The FDA has accepted the biologics license application of datopotamab deruxtecan for the treatment of nonsquamous non-small cell lung cancer.
The BLA for Dato-DXd, a TROP2-directed ADC, in previously treated, advanced, nonsquamous NSCLC has been accepted by the FDA, and a PDUFA target action date is anticipated in the fourth quarter of 2024.1
The application is supported by findings from the phase 3 TROPION-Lung01 trial. Dato-DXd demonstrated superior progression-free survival (PFS) compared with the current standard-of-care treatment docetaxel. Interim results also favor Dato-DXd over docetaxel for overall survival (OS), but the numbers are not yet at statistical significance.
“The take home here was that Dato-DXd was a better tolerated drug from a global perspective, although there are some clear differences in terms of toxicity profile. It appears to be a potential new, meaningful therapy for patients with non-squamous metastatic advanced non-small cell lung cancer eligible for second-line chemotherapy,” said Aaron Lisberg, MD, thoracic medical oncologist at the University of California, Los Angeles, said in an interview with Targeted OncologyTM.
“Datopotamab deruxtecan has the potential to offer patients with previously treated advanced nonsquamous non-small cell lung cancer an effective and tolerable alternative to conventional chemotherapy. With regulatory discussions ongoing around the world and a parallel submission underway in the [United States] in breast cancer, this is only the beginning of our efforts to make this novel treatment available to patients as quickly as possible,” said Susan Galbraith, executive vice president of oncology research and development at AstraZeneca, in a press release.1
Lisberg presented findings from TROPION-Lung01 at the 2023 European Society of Medical Oncology Congress. The median PFS, which was a dual primary end point of the study, was 4.4 months (95% CI, 4.2-5.6) with Dato-DXd vs 3.7 months with docetaxel (HR, 0.75; 95% CI, 0.62-0.91; P =.004).2
The overall response rate (ORR) with Dato-DXd was 26.4% (95% CI, 21.5%-31.8%) vs 12.8% (95% CI, 9.3%-17.1%) with docetaxel. The median duration of response with Dato-DXd was 7.1 months (95% CI, 5.6-10.9) compared with 5.6 months (95% CI, 5.4-8.1) with docetaxel.
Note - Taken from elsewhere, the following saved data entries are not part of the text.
/-- The fabric's state beside its registers. -/
structure Fab where
  /-- Address last held, kept by the Escapement (R229). -/
  lastAddr : Nat
  /-- SEQ of the last message that this module originated (R225). -/
  sendSeq : W64
  killSeq : W64
  /-- LSA sequence of this module. -/
  lsaSeq : W64
  lsdb : List Lsa
  /-- Highest SEQ accepted from each originator in each class (R226). -/
  seqs : List (W64 × Nat × W64)
  /-- LSAs that a neighbour has not acknowledged: link, node, sequence (R231). -/
  unacked : List (Nat × W64 × W64)
  kills : SMap KillReq
  /-- Highest kill sequence acted on for each originator (R235). -/
  acted : List (W64 × W64)
  /-- Links on which a message of the present neighbour has passed R226 (R228). -/
  authed : List Nat
  /-- Times at which this module originated its latest ALARM messages (R226). -/
  alarms : List W64
  /-- Neighbour with which each link was last adjacent (R228). -/
  lastAdj : SMap W64
  inbox : List FabMsg
  /-- Link and class of the last message of this module that was refused to the management engine that sent it (R223). -/
  refused : Option (Nat × Nat)
  deriving DecidableEq, Repr

def Fab.reset : Fab := ⟨0, 0, 0, 0, [], [], [], [], [], [], [], [], [], none⟩

/-! ### Twin (06) -/

/-- The twin agent's state beside its registers. -/
structure Twin where
  /-- Root and suite of the association, the next frame sequence sent, and the last one received on each link (R238). -/
  root : List Byte
  suite : Nat
  seqTx : W64
  seqRx : List W64
  /-- Session of a handshake that is under way, and one whose CONFIRM was sent (R194, R238). -/
  sess : Option Session
  kept : Option Session
  /-- The full mirror since the last association is complete (R240). -/
  fullDone : Bool
  /-- SYNC of the partner, as its SHADOW last told (R253). -/
  peerSync : Bool
  /-- PORT_CFG of the ACTIVE's ports, as mirrored; a port that is not provisioned there is not listed (R245). -/
  ports : SMap Word
  /-- The last attempt to associate over link 0 was not answered: the next one goes over link 1 (R238). -/
  skip0 : Bool
  /-- Both links are lost and the split has not been decided yet (R242). -/
  lost : Bool
  /-- The last split left this member SHADOW, so that only R247 lets it take over. -/
  split : Bool
  /-- Reservation of each channel whose acknowledgement is awaited (R241). -/
  resDue : SMap W64
  /-- Channels taken over by mirror whose forced switch is still due (R244, step 4). -/
  forced : List Nat
  /-- Decision of a takeover of which a channel has not resumed yet (R252). -/
  foAt : Option W64
  deriving DecidableEq, Repr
Specially for patients with nonsquamous histology, the median PFS was 5.6 months (95% CI, 4.4-7.0) in the Dato-DXd arm vs 3.7 months (95% CI, 2.9-4.2) in the docetaxel arm (HR, 0.63; 95% CI, 0.51-0.78), the ORR was 31.2% vs 12.8%, and the DOR was 7.7 months vs 5.6 months, respectively.
At the interim analysis, the median OS was 12.4 months (95% CI, 10.8-14.8) with Dato-DXd vs 11.0 months (95% CI, 9.8-12.5) with docetaxel (HR, 0.90; 95% CI, 0.72-1.13) among the entire intent-to-treat population. The HR was 0.77 (95% CI, 0.59-1.01) for patients with nonsquamous histology.